A Gruta de Terra Ronca, com sua entrada monumental de 70 metros de altura, é uma das maiores cavernas do Brasil e um dos destinos de espeleoturismo mais importantes do país. O entorno do parque tem trilhas que conectam diferentes grutas e que passam por cerrado nativo preservado com uma diversidade de fauna que inclui espécies raras e endêmicas.

São Domingos fica a cerca de 380 quilômetros de Brasília — uma viagem de aproximadamente cinco horas. É um destino para fim de semana longo ou para quem tem três ou quatro dias disponíveis, não para um passeio de um dia. Mas para quem faz essa viagem, a experiência de caminhar por um cerrado que guarda cavernas com rios subterrâneos é uma das mais memoráveis que o Centro-Oeste tem a oferecer.

Dicas essenciais para trekking no cerrado em agosto

O cerrado de agosto tem características específicas que qualquer praticante de trekking precisa conhecer antes de sair. A hidratação é a prioridade número um — o ar seco e o sol intenso criam condições de desidratação que se instalam mais rapidamente do que o praticante percebe, especialmente porque a temperatura amena não gera a sensação de calor que normalmente serve de alerta. A regra prática é beber água antes de sentir sede, em intervalos regulares de vinte a trinta minutos.

A qualidade do ar em agosto pode variar significativamente de um dia para o outro, dependendo da proximidade e da intensidade dos incêndios no cerrado. Verificar o índice de qualidade do ar antes de sair para trilhas longas é especialmente importante para pessoas com sensibilidade respiratória — e mesmo para praticantes saudáveis, dias de fumaça intensa no horizonte são um sinal para adiar trilhas que exigem esforço aeróbico prolongado.
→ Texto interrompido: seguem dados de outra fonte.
-- ==== Sys2Proof/Decode.lean ====
section
/-! DEFINITION. Decoding a command word, total on every word and rejecting by name, and after it the encoder
(30_encoding.md R70 to R77). -/

namespace Sys2Proof

/-- Why a word is no command. Both raise IllegalCommand when the word is accepted (R75, R76). -/
inductive DecodeError where
  /-- OP is 0xD, 0xE or 0xF (R75). -/
  | reservedOpcode
  /-- OP is defined and a reserved bit is 1 (R76). -/
  | reservedBits
  /-- Fewer than four bytes were given to `decodeBytes`; no word of R70 is that short. -/
  | truncated
  deriving DecidableEq, Repr

/-! ### The frame (R71) -/

/-- OP, bits 31:28. -/
def Word.op (w : Word) : BitVec 4 := w.extractLsb' 28 4

/-- FB, bits 23:16. -/
def Word.fb (w : Word) : Byte := w.extractLsb' 16 8

/-- FA, bits 15:0. -/
def Word.fa (w : Word) : BitVec 16 := w.extractLsb' 0 16

/-- FA[7:0], the 8-bit first operand. -/
def Word.fa8 (w : Word) : Byte := w.extractLsb' 0 8

/-- FB[0], the flag of format FAF. -/
def Word.flag (w : Word) : Bool := w.getLsbD 16

/-! ### The opcode map (R74) -/

/-- A row's `mask`: a 1 at every bit the decoder checks. -/
def Instr.rowMask : Instr → Word
  | .nop | .eraseFill | .clrStatus => 0xFFFFFFFF#32
  | .gfAdd _ _ | .gfMul _ _ | .gfDiv _ _ | .cwWr _ _ | .setLen _ _ => 0xFF00FF00#32
  | .gfExp _ => 0xFFFF0000#32
  | .gfLog _ | .cwRd _ | .fmRd _ => 0xFFFFFF00#32
  | .fmWr _ _ => 0xFFFEFF00#32

/-- A row's `match`: the word with every operand bit 0. -/
def Instr.rowMatch : Instr → Word
  | .nop => 0x00000000#32
  | .gfAdd _ _ => 0x10000000#32
  | .gfMul _ _ => 0x20000000#32
  | .gfDiv _ _ => 0x30000000#32
  | .gfExp _ => 0x40000000#32
  | .gfLog _ => 0x50000000#32
  | .cwWr _ _ => 0x60000000#32
  | .cwRd _ => 0x70000000#32
  | .fmWr _ _ => 0x80000000#32
  | .fmRd _ => 0x90000000#32
  | .setLen _ _ => 0xA0000000#32
  | .eraseFill => 0xB0000000#32
  | .clrStatus => 0xC0000000#32

/-- Whether a word selects a command's row: `(w & mask) == match` (R74). -/
def Instr.selectedBy (i : Instr) (w : Word) : Bool := w &&& i.rowMask == i.rowMatch

/-- The command an opcode names, its operands taken from the fields of its format (R72, R73); `none` for the
reserved opcodes 0xD, 0xE and 0xF (R75). The reserved bits are not looked at here. -/
def decodeFields (w : Word) : Option Instr :=
  match w.op.toNat with
  | 0x0 => some .nop
  | 0x1 => some (.gfAdd w.fa8 w.fb)
  | 0x2 => some (.gfMul w.fa8 w.fb)
  | 0x3 => some (.gfDiv w.fa8 w.fb)
  | 0x4 => some (.gfExp w.fa)
  | 0x5 => some (.gfLog w.fa8)
  | 0x6 => some (.cwWr w.fa8 w.fb)
  | 0x7 => some (.cwRd w.fa8)
  | 0x8 => some (.fmWr w.fa8 w.flag)
  | 0x9 => some (.fmRd w.fa8)
  | 0xA => some (.setLen w.fa8 w.fb)
  | 0xB => some .eraseFill
  | 0xC => some .clrStatus
  | _ => none

/-- Decode a command word, in the order of R182: first the opcode, then the reserved bits of its row. -/
def decode (w : Word) : Except DecodeError Instr :=
  match decodeFields w with
  | none => .error .reservedOpcode
  | some i => if i.selectedBy w then .ok i else .error .reservedBits

/-! ### Bytes (20_memory.md R53) -/

/-- The four bytes of a word on a byte-addressed bus, bit 0 in the byte at the lowest address (R53). -/
def wordBytes (w : Word) : List Byte :=
  [w.extractLsb' 0 8, w.extractLsb' 8 8, w.extractLsb' 16 8, w.extractLsb' 24 8]

/-- The word that four bytes make, the first byte lowest (R53). -/
def bytesWord (b0 b1 b2 b3 : Byte) : Word :=
  b3.setWidth 32 <<< 24 ||| b2.setWidth 32 <<< 16 ||| b1.setWidth 32 <<< 8 ||| b0.setWidth 32

/-- Decode the command at the head of a list of bytes. A command is always one word, four bytes (R70). -/
def decodeBytes : List Byte → Except DecodeError (Instr × List Byte)
  | b0 :: b1 :: b2 :: b3 :: rest =>
    match decode (bytesWord b0 b1 b2 b3) with
    | .ok i => .ok (i, rest)
    | .error e => .error e
  | _ => .error .truncated

/-- The command word whose bits are the low `nbits` bits of `w`, every bit above them 0. -/
def tableWord (nbits w : Nat) : Word := BitVec.ofNat 32 (w % 2 ^ nbits)

/-- The instruction the decoder reads from the bytes of a table row's word. -/
def decodeTableWord (nbits w : Nat) : Option Instr :=
  match decodeBytes (wordBytes (tableWord nbits w)) with
  | .ok (i, _) => some i
  | .error _ => none

/-! ### The encoder -/

/-- `word = (OP << 28) | (FB << 16) | FA` (R74), with RSV = 0 (R71). -/
def frame (op : BitVec 4) (fb : Byte) (fa : BitVec 16) : Word :=
  op.setWidth 32 <<< 28 ||| fb.setWidth 32 <<< 16 ||| fa.setWidth 32

/-- The word of a command (R72, R74). -/
def encode : Instr → Word
  | .nop => frame 0x0#4 0#8 0#16
  | .gfAdd a b => frame 0x1#4 b (a.setWidth 16)
  | .gfMul a b => frame 0x2#4 b (a.setWidth 16)
  | .gfDiv a b => frame 0x3#4 b (a.setWidth 16)
  | .gfExp i => frame 0x4#4 0#8 i
  | .gfLog v => frame 0x5#4 0#8 (v.setWidth 16)
  | .cwWr addr data => frame 0x6#4 data (addr.setWidth 16)
  | .cwRd addr => frame 0x7#4 0#8 (addr.setWidth 16)
  | .fmWr addr f => frame 0x8#4 ((BitVec.ofBool f).setWidth 8) (addr.setWidth 16)
  | .fmRd addr => frame 0x9#4 0#8 (addr.setWidth 16)
  | .setLen n known => frame 0xA#4 known (n.setWidth 16)
  | .eraseFill => frame 0xB#4 0#8 0#16
  | .clrStatus => frame 0xC#4 0#8 0#16

end Sys2Proof
end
O protetor solar com fator de proteção alto — mínimo 50, resistente à água — precisa ser reaplicado a cada duas horas em trilhas longas. O sol de agosto no planalto central é mais intenso do que parece, e queimaduras solares em trilha são tanto dolorosas quanto evitáveis.

Para trilhas acima de 8 quilômetros, levar um mapa físico ou o traçado da trilha baixado offline no celular é uma precaução que pode fazer diferença — a cobertura de sinal de celular em algumas áreas de cerrado ainda é irregular, e depender do GPS online num ponto sem sinal pode criar situações complicadas.

O cerrado de agosto está esperando. E ele recompensa cada passo com uma generosidade que só a natureza sabe oferecer.